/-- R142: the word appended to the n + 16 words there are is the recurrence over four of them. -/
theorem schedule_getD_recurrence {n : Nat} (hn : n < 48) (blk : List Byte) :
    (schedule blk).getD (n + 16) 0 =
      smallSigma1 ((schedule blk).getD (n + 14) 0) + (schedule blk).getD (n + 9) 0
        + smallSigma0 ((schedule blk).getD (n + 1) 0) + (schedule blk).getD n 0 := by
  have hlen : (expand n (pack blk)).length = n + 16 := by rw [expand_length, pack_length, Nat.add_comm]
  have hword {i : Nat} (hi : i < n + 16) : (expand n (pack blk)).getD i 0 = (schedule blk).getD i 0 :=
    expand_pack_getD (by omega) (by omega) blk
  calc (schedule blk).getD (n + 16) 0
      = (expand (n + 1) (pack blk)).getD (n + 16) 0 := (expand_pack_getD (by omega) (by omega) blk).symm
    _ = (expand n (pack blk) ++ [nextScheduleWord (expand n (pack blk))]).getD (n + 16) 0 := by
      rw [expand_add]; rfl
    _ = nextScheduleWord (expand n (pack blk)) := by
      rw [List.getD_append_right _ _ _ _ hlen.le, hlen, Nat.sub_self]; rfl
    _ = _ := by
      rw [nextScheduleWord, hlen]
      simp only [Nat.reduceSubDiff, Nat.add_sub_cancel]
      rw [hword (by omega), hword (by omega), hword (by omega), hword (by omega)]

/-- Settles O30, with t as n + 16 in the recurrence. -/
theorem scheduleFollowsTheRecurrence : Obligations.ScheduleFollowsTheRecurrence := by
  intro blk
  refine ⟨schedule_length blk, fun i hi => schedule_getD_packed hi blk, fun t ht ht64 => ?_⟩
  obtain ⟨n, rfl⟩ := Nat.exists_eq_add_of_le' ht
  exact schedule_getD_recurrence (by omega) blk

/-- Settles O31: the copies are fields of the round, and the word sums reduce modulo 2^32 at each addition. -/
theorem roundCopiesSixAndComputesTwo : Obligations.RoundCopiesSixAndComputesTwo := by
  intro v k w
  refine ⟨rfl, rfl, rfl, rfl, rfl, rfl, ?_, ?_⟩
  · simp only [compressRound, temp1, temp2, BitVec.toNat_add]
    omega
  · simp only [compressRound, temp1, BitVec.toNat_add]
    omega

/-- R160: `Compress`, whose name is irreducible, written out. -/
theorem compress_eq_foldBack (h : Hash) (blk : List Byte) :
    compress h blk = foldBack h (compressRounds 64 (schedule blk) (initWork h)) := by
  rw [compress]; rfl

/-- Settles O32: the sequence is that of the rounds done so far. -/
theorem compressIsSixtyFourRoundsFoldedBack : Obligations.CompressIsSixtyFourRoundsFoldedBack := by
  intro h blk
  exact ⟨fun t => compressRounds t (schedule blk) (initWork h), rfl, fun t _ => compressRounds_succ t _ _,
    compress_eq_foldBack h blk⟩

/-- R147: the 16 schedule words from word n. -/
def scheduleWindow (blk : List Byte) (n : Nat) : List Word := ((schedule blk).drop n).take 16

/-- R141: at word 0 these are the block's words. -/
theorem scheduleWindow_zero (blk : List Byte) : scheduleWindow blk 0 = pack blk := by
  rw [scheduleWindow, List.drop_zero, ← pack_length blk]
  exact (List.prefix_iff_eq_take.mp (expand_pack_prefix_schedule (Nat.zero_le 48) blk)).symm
-.-.-
- [EXERCISE DESCRIPTION]: Retype word for word the line above with "theorem scheduleWindow_zero (blk" and all lines after it, nothing else.

- [WRITTEN ANSWER]:
theorem scheduleWindow_zero (blk : List Byte) : scheduleWindow blk 0 = pack blk := by
  rw [scheduleWindow, List.drop_zero, ← pack_length blk]
  exact (List.prefix_iff_eq_take.mp (expand_pack_prefix_schedule (Nat.zero_le 48) blk)).symm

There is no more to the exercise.